Cole stepped away without further word at this. He was skilled at talking in generalities or disappearing when it came to a discussion regarding the purpose and importance of agent work. Kai was sure it also had something to do with his strong concern over agent burnout. She quickly averted her mind back to the PT in front of her as time was waning based on the clicks, which she learned to count in the background like a concert pianist.

She took her chipped hand with her assignment in it, held it to her empty report screen, holding her hand there until her PT populated. The next step was to review her PT assignment and agree to it by once again touching her chip to the screen.

Kai found it odd sometimes that there really did not appear to be a clear process for disagreeing with the assignment. She always just agreed to what was in front of her.

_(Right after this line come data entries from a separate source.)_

theorem State.backing_wf (s : State) (hk : Kept s) : s.backing.wf = true := by
  unfold State.backing
  have hl : ∀ (l : List L2Line) (m : Memory), m.wf = true →
      (l.foldl (fun q l => restoreCells q l.addr l.back) m).wf = true := by
    intro l
    induction l with
    | nil => exact fun _ h => h
    | cons y ys ih => exact fun m h => ih _ (restoreCells_wf _ _ _ h)
  have hs : ∀ (l : List (Nat × Slice)) (m : Memory), m.wf = true →
      (l.foldl (fun m x => x.2.lines.foldl (fun q l => restoreCells q l.addr l.back) m) m).wf = true := by
    intro l
    induction l with
    | nil => exact fun _ h => h
    | cons y ys ih => exact fun m h => ih _ (hl _ _ h)
  exact hs _ _ hk.mem
theorem State.warmReset_keeps (s : State) (hk : Kept s) : Kept (State.warmReset s) :=
  ⟨State.backing_wf s hk, strands_nil, reset_cap⟩
theorem State.coldReset_keeps (s : State) (hk : Kept s) : Kept (State.coldReset s) :=
  ⟨Memory.empty_wf, strands_nil, reset_cap⟩
theorem execCwControlWarmReset_keeps (f : Nat) (key : BitVec 56) (s : State)
    (hk : Kept s) : OutOk (execCwControlWarmReset f key s) := by
  unfold execCwControlWarmReset
  repeat' first
    | with_reducible assumption
    | with_reducible apply outOk_next
    | with_reducible apply State.warmReset_keeps
    | with_reducible apply ite_keeps
theorem execPfHotReset_keeps (s : State) (hk : Kept s) :
    OutOk (execPfHotReset s) := by
  unfold execPfHotReset
  repeat' first
    | with_reducible assumption
    | with_reducible apply outOk_next
    | with_reducible apply State.warmReset_keeps
theorem execColdReset_keeps (s : State) (hk : Kept s) :
    OutOk (execColdReset s) := by
  unfold execColdReset
  repeat' first
    | with_reducible assumption
    | with_reducible apply outOk_next
    | with_reducible apply State.coldReset_keeps
theorem State.wipe_keeps (s : State) (hk : Kept s) :
    Kept (State.wipe s) := by
  unfold State.wipe
  repeat' first
    | with_reducible assumption
    | with_reducible apply kept_strands
    | with_reducible apply kept_cap
    | with_reducible exact Memory.empty_wf
    | with_reducible apply ite_keeps
    | extract_lets
    | (simp -zeta -proj only [kept_mk_iff]; refine ⟨?_, ?_, ?_⟩)
    | simp -zeta -proj only [device_mk_iff]
theorem State.bringUp_keeps (s : State) (history : List (BitVec 16))
    (hk : Kept s) : Kept (State.bringUp s history) := by
  unfold State.bringUp
  repeat' first
    | with_reducible assumption
    | with_reducible intro _ _ _
    | with_reducible apply foldl_keeps
    | with_reducible apply kept_mem
    | with_reducible apply kept_strands
    | with_reducible apply kept_dv
    | with_reducible apply kept_cap
    | with_reducible apply State.nextFree_keeps
    | with_reducible apply State.reloadAccess_keeps
    | with_reducible apply State.setBudgets_keeps
    | with_reducible apply State.setCluster_keeps
    | with_reducible apply State.setDv_keeps
    | with_reducible apply State.wipe_keeps
    | with_reducible apply State.writeDv_keeps
    | extract_lets
    | (simp -zeta -proj only [kept_mk_iff]; refine ⟨?_, ?_, ?_⟩)
    | simp -zeta -proj only [device_mk_iff]
theorem State.startFirmware_keeps (s : State) (hk : Kept s) : Kept (State.startFirmware s) := by
  have hl : ∀ (l : List Nat), (∀ k ∈ l, superStrand k = true) → ∀ t, Kept t → Kept (l.foldl (fun t k => t.setStrand k
      { Strand.reset with mode := .ready, priv := true, pc := Config.firmwareEntry (k / 8) &&& ~~~3 }) t) := by
    intro l
    induction l with
    | nil => exact fun _ t h => h
    | cons k ks ih =>
      intro hl t ht
      refine ih (fun j hj => hl j (List.mem_cons_of_mem _ hj)) _ (State.setStrand_keeps _ _ _ ?_ ht)
      exact strand_mk_iff.2 ⟨fun _ => hl k List.mem_cons_self, reset_epc, reset_tvec⟩
  exact hl superStrands (by decide) s hk
theorem execCwControlBoot_keeps (f : Nat) (key : BitVec 56) (img : Nat) (s : State)
    (hk : Kept s) : OutOk (execCwControlBoot f key img s) := by
  unfold execCwControlBoot
  repeat' first
    | with_reducible assumption
    | with_reducible apply outOk_next
    | with_reducible apply kept_cap
    | with_reducible apply State.bringUp_keeps
    | with_reducible apply State.setDv_keeps
    | with_reducible apply State.startFirmware_keeps
    | with_reducible apply State.trubAdd_keeps
    | with_reducible apply ite_keeps
    | extract_lets
    | simp -zeta -proj only [device_mk_iff]
theorem execCwAttnonceWrite_keeps (f : Nat) (nonce : BitVec 256) (s : State)
    (hk : Kept s) : OutOk (execCwAttnonceWrite f nonce s) := by
  unfold execCwAttnonceWrite
  repeat' first
    | with_reducible assumption
    | with_reducible apply outOk_next
    | with_reducible apply State.nextFree_keeps
    | with_reducible apply State.setFunc_keeps
    | with_reducible apply ite_keeps
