-- ==== Sys2Proof/Laws/State.lean ====
section
/-! SUPPORT. Laws of the state: what each update leaves and sets, one lemma per field per update, and what the shared
operations of a strand do. -/

namespace Sys2Proof.Machine

theorem tabPut_tabPut {α : Type} (k : Nat) (x y : α) (l : List (Nat × α)) : tabPut k y (tabPut k x l) = tabPut k y l := by
  induction l with
  | nil => simp [tabPut]
  | cons p t ih =>
    obtain ⟨j, z⟩ := p
    by_cases h1 : k < j
    · simp [tabPut, h1]
    · by_cases h2 : k = j
      · simp [tabPut, h2]
      · simp [tabPut, h1, h2, ih]

/-! ### setStrand -/

@[simp] theorem State.setStrand_strand (s : State) (k j : Nat) (x : Strand) :
    (s.setStrand k x).strand j = if j = k then x else s.strand j := by
  unfold State.strand State.setStrand
  exact tabGet_tabPut _ _ _ _ _
@[simp] theorem State.setStrand_fc (s : State) (k : Nat) (x : Strand) : (s.setStrand k x).fc = s.fc := rfl
@[simp] theorem State.setStrand_turns (s : State) (k : Nat) (x : Strand) : (s.setStrand k x).turns = s.turns := rfl
@[simp] theorem State.setStrand_freeCount (s : State) (k : Nat) (x : Strand) : (s.setStrand k x).freeCount = s.freeCount := rfl
@[simp] theorem State.setStrand_issue (s : State) (k : Nat) (x : Strand) : (s.setStrand k x).issue = s.issue := rfl
@[simp] theorem State.setStrand_firing (s : State) (k : Nat) (x : Strand) : (s.setStrand k x).firing = s.firing := rfl
@[simp] theorem State.setStrand_mem (s : State) (k : Nat) (x : Strand) : (s.setStrand k x).mem = s.mem := rfl
@[simp] theorem State.setStrand_clusters (s : State) (k : Nat) (x : Strand) : (s.setStrand k x).clusters = s.clusters := rfl
@[simp] theorem State.setStrand_elements (s : State) (k : Nat) (x : Strand) : (s.setStrand k x).elements = s.elements := rfl
@[simp] theorem State.setStrand_tiles (s : State) (k : Nat) (x : Strand) : (s.setStrand k x).tiles = s.tiles := rfl
@[simp] theorem State.setStrand_ports (s : State) (k : Nat) (x : Strand) : (s.setStrand k x).ports = s.ports := rfl
@[simp] theorem State.setStrand_slices (s : State) (k : Nat) (x : Strand) : (s.setStrand k x).slices = s.slices := rfl
@[simp] theorem State.setStrand_launches (s : State) (k : Nat) (x : Strand) : (s.setStrand k x).launches = s.launches := rfl
@[simp] theorem State.setStrand_launchNo (s : State) (k : Nat) (x : Strand) : (s.setStrand k x).launchNo = s.launchNo := rfl
@[simp] theorem State.setStrand_jobs (s : State) (k : Nat) (x : Strand) : (s.setStrand k x).jobs = s.jobs := rfl
@[simp] theorem State.setStrand_funcs (s : State) (k : Nat) (x : Strand) : (s.setStrand k x).funcs = s.funcs := rfl
@[simp] theorem State.setStrand_decrs (s : State) (k : Nat) (x : Strand) : (s.setStrand k x).decrs = s.decrs := rfl
@[simp] theorem State.setStrand_traps (s : State) (k : Nat) (x : Strand) : (s.setStrand k x).traps = s.traps := rfl
@[simp] theorem State.setStrand_trub (s : State) (k : Nat) (x : Strand) : (s.setStrand k x).trub = s.trub := rfl
@[simp] theorem State.setStrand_service (s : State) (k : Nat) (x : Strand) : (s.setStrand k x).service = s.service := rfl
@[simp] theorem State.setStrand_dv (s : State) (k : Nat) (x : Strand) : (s.setStrand k x).dv = s.dv := rfl
@[simp] theorem State.setStrand_cluster (s : State) (k j : Nat) (x : Strand) : (s.setStrand k x).cluster j = s.cluster j := rfl
@[simp] theorem State.setStrand_element (s : State) (k j : Nat) (x : Strand) : (s.setStrand k x).element j = s.element j := rfl
@[simp] theorem State.setStrand_tile (s : State) (k j : Nat) (x : Strand) : (s.setStrand k x).tile j = s.tile j := rfl
@[simp] theorem State.setStrand_port (s : State) (k j : Nat) (x : Strand) : (s.setStrand k x).port j = s.port j := rfl
@[simp] theorem State.setStrand_slice (s : State) (k j : Nat) (x : Strand) : (s.setStrand k x).slice j = s.slice j := rfl
@[simp] theorem State.setStrand_job (s : State) (k j : Nat) (x : Strand) : (s.setStrand k x).job j = s.job j := rfl
@[simp] theorem State.setStrand_func (s : State) (k j : Nat) (x : Strand) : (s.setStrand k x).func j = s.func j := rfl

Today should be no different until she started to read the screen.

“For this assignment, you will be sent back to 2020 on the afternoon of October 10. You will report to a bar called The Green Door in Lansing, Michigan on the night of October 10, 2020. You are a waitress named Kate at this bar, and you will report there for your shift at 21:00. You have a vial of poison in the travel pack on your right thigh. You will empty this vial in the drink of Cole Rainier, your customer, at approximately 23:00. He will die. You will leave. PT complete.”

Kai gasped and looked around the room in vain for anything which could be recording her or provide some sign of how to reject this PT. Had she been asked to kill before? And why would Traveler’s Quest want one of their own dead? If they she and Cole were here working, they were part of the solution to get to Begin Point, not a part of the problem that led to The End.

Kai started to scream just as her metronome hit the travel click, and her world went black.